The vision must, I think, be relegated to a fictional hell-scape of the future, because to admit that it is happening, right now, disproves their point. They cannot envision a world where two such disjoint views of life co-exist without violence and destruction. They cannot see how two such things can co-exist at all. In a very real way, that image is an existential threat, it challenges their entire understanding of how people and societies work, and it cannot be allowed to stand, not just because they hate Muslims and queers, but because the possibility of those things not resulting in destruction is a complete repudiation of how they understand the world at a very fundamental level.
And I think about my Evangelical family, who claim to love me, but hate everything that is important about me. Who, when challenged, would claim to love the sinner but hate the sin. Which does not, and cannot work, when what they hate are my important relationships,, my chosen family, my philosophy, my politics, and pretty much every other thing about me which I chose or aspire to. When you strip away all the "sin" there's nothing really left, One could argue that I am, at core, my sins. So what can it possibly mean to love me, but hate my sins?
What does it mean to share a society with people who find the mere fact of other people tootling along in their own way, managing life on terms that are happy and meaningful, to be an existential threat to you? If they were just content to consign the lot of us to hell, and tootle along themselves, that would be one thing. But our existence is perceived as a threat to theirs.
I do not pretend to have any answers. I haven't found any for my blood family, and so I can't imagine trying to heal the nation. But I think it's important to understand that our actual existence is what they have a problem with.

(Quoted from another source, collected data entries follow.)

-- ==== Sys2Proof/WellFormed.lean ====
section
/-!
DEFINITION. When an instruction's operands fit the widths the parameters give their slots (R98, R101).
Operands of fixed width are bit vectors and always fit.
-/
namespace Sys2Proof

/-- Every operand is in the range of its port (R98, R101). -/
abbrev Instr.wf (p : Params) : Instr → Prop
  | .construct spr _ => spr < 2 ^ p.sprW
  | .setSpeed rpm => rpm < 2 ^ p.rpmW
  | .move _ n _ => -(2 ^ (p.stepW - 1) : Int) ≤ n ∧ n < 2 ^ (p.stepW - 1)
  | .release _ => True
  | .changeAddress _ _ _ => True
  | .setFrequency _ _ => True
  | .queryVersion => True
  | .reserved7 => True
  | .channelSet _ _ => True
  | .pwmSet _ _ => True
  | .addrChange _ _ _ => True
  | .freqSet _ _ => True

end Sys2Proof
end

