-- ==== Sys2Proof/Tests/Slice0.lean ====
section
/-!
SUPPORT. Tests, each on one definition or one step, with expected results from 95_test_vectors.md or
from the rule named, and for each statement with hypotheses a witness that meets them.
-/

set_option Elab.async false

namespace Sys2Proof.Tests

open Sys2Proof Sys2Proof.Machine

/-! ### Helpers -/

/-- The state an outcome gives, or the reset state. -/
def after (o : Host.Outcome State Fault Refusal) : State :=
  match o with
  | .next t => t
  | .fault _ => .reset
  | .refused _ => .reset

/-- `H0` of 95_test_vectors.md: `construct(200, 0x28); set_speed(60)`. -/
def h0 : State :=
  { State.reset with
    handle := { State.reset.handle with
      constructed := true
      deviceAddress := 0x28#7
      stepsPerRevolution := 200
      stepDelayMs := 5#16
      stepDelayValid := true } }

/-- `s` with the transport's answers and the clock's advances placed. -/
def given (answers : List (Option Bool)) (ticks : List Nat) (s : State) : State :=
  { s with env := { s.env with answers := answers, ticks := ticks } }

/-- `h0` in a row of R173, with `rem` steps left; `Stepping` in a MOVE's rows. -/
def inRow (q : Seq) (rem : Nat) : State :=
  { h0 with handle := { h0.handle with
      seq := q
      stepsRemaining := rem
      fsm := if q.isMove then .stepping else .idle } }

/-- `h0` in the poll with one step left and the clock's sample `t` given. -/
def polled (t : Nat) : State := (inRow .mvPoll 1).setSample (some t)

/-- `inRow` with the row's frame answered `ok`. -/
def answered (q : Seq) (ok : Bool) : State := (inRow q 0).setXp (.answered ok)

/-- `inRow` with success placed for every frame and one advance of 5 ms. -/
def ready5 (q : Seq) (rem : Nat) : State :=
  given [some true, some true, some true, some true] [5] (inRow q rem)

/-- Steps while the block is busy, at most `k`. -/
def runTo : Nat → State → State
  | 0, s => s
  | k + 1, s =>
    if s.handle.seq = .idle then s
    else
      match step s with
      | .next u => runTo k u
      | .fault _ => s
      | .refused _ => s

theorem runTo_busy (k : Nat) (s : State) : BusyRun s (runTo k s) := by
  induction k generalizing s with
  | zero => exact .here s
  | succ k ih =>
    unfold runTo
    split
    · exact .here s
    · rename_i hb
      split
      · rename_i u hu
        exact .more hb hu (ih u)
      · exact .here s
      · exact .here s

/-- A whole operation, run. -/
theorem opRun_of {s u : State} {i : Instr} (k : Nat) (hr : s.ready) (he : exec i s = .next u)
    (hd : (runTo k u).handle.seq = .idle) : OpRun s i (runTo k u) :=
  { ready := hr, run := ⟨u, he, runTo_busy k u⟩, done := hd }

/-! ### WellFormed: each check refuses an ill-formed term -/

theorem test_wf_construct : ¬ (Instr.construct 65536 0x28#7).wf Params.default := by decide

theorem test_wf_setSpeed : ¬ (Instr.setSpeed 65536).wf Params.default := by decide

theorem test_wf_move_above : ¬ (Instr.move 0x28#7 2147483648 .forward).wf Params.default := by decide

theorem test_wf_move_below : ¬ (Instr.move 0x28#7 (-2147483649) .forward).wf Params.default := by
  decide

theorem test_wf_accepts : (Instr.construct 65535 0x28#7).wf Params.default ∧
    (Instr.setSpeed 65535).wf Params.default ∧
    (Instr.move 0x28#7 2147483647 .forward).wf Params.default ∧
    (Instr.move 0x28#7 (-2147483648) .forward).wf Params.default := by decide

/-! ### Decoding: words written out from R100, R101 and R91, R93 to R97 -/

/-- V-OP7: (0, 200, 0x28, -). -/
theorem test_decode_construct :
    decodeRequest Params.default ⟨0b000#3, 200, 0x28, 0⟩ = .construct 200 0x28#7 := by decide

/-- V-OP1: (1, 60, -, -); unused slots are ignored (R101). -/
theorem test_decode_setSpeed :
    decodeRequest Params.default ⟨0b001#3, 60, 77, 99⟩ = .setSpeed 60 := by decide

/-- V-OP13: (2, 0x28, 0xFFFFFFFD, 0) is a count of -3. -/
theorem test_decode_move :
    decodeRequest Params.default ⟨0b010#3, 0x28, 0xFFFFFFFD, 0⟩ = .move 0x28#7 (-3) .forward := by
  decide

/-- V-OP12 and V-OP17: direction 1 is Backward; 0x80000000 is the most negative count. -/
theorem test_decode_move_extremes :
    decodeRequest Params.default ⟨0b010#3, 0x28, 1, 1⟩ = .move 0x28#7 1 .backward ∧
    decodeRequest Params.default ⟨0b010#3, 0x28, 0x80000000, 0⟩ =
      .move 0x28#7 (-2147483648) .forward ∧
    decodeRequest Params.default ⟨0b010#3, 0x28, 0x7FFFFFFF, 0⟩ =
      .move 0x28#7 2147483647 .forward := by decide

/-- V-OP3: (3, 0x28, -, -). -/
theorem test_decode_release :
    decodeRequest Params.default ⟨0b011#3, 0x28, 0, 0⟩ = .release 0x28#7 := by decide

/-- V-OP20, V-OP21. -/
theorem test_decode_changeAddress :
    decodeRequest Params.default ⟨0b100#3, 0x28, 0x30, 1⟩ = .changeAddress 0x28#7 0x30#7 true ∧
    decodeRequest Params.default ⟨0b100#3, 0x30, 0x31, 0⟩ = .changeAddress 0x30#7 0x31#7 false := by
  decide

/-- V-OP24. -/
theorem test_decode_setFrequency :
    decodeRequest Params.default ⟨0b101#3, 0x31, 0xFF, 0⟩ = .setFrequency 0x31#7 0xFF#8 := by decide

/-- V-OP4 and V-OP6. -/
theorem test_decode_queryVersion_reserved :
    decodeRequest Params.default ⟨0b110#3, 0, 0, 0⟩ = .queryVersion ∧
    decodeRequest Params.default ⟨0b111#3, 1, 2, 3⟩ = .reserved7 := by decide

(I want to acknowledge that my problems are not nearly as life-threatening or acute as that which people of color and other marginalized communities face. But I don't really know how to talk about that well, so I want to say I know it's there, and it's much worse. Some of it though, may be part of the same problem. The simple act of being black in this country appears to create an existential threat for white people. However, there are a lot of nuances there I don't get.)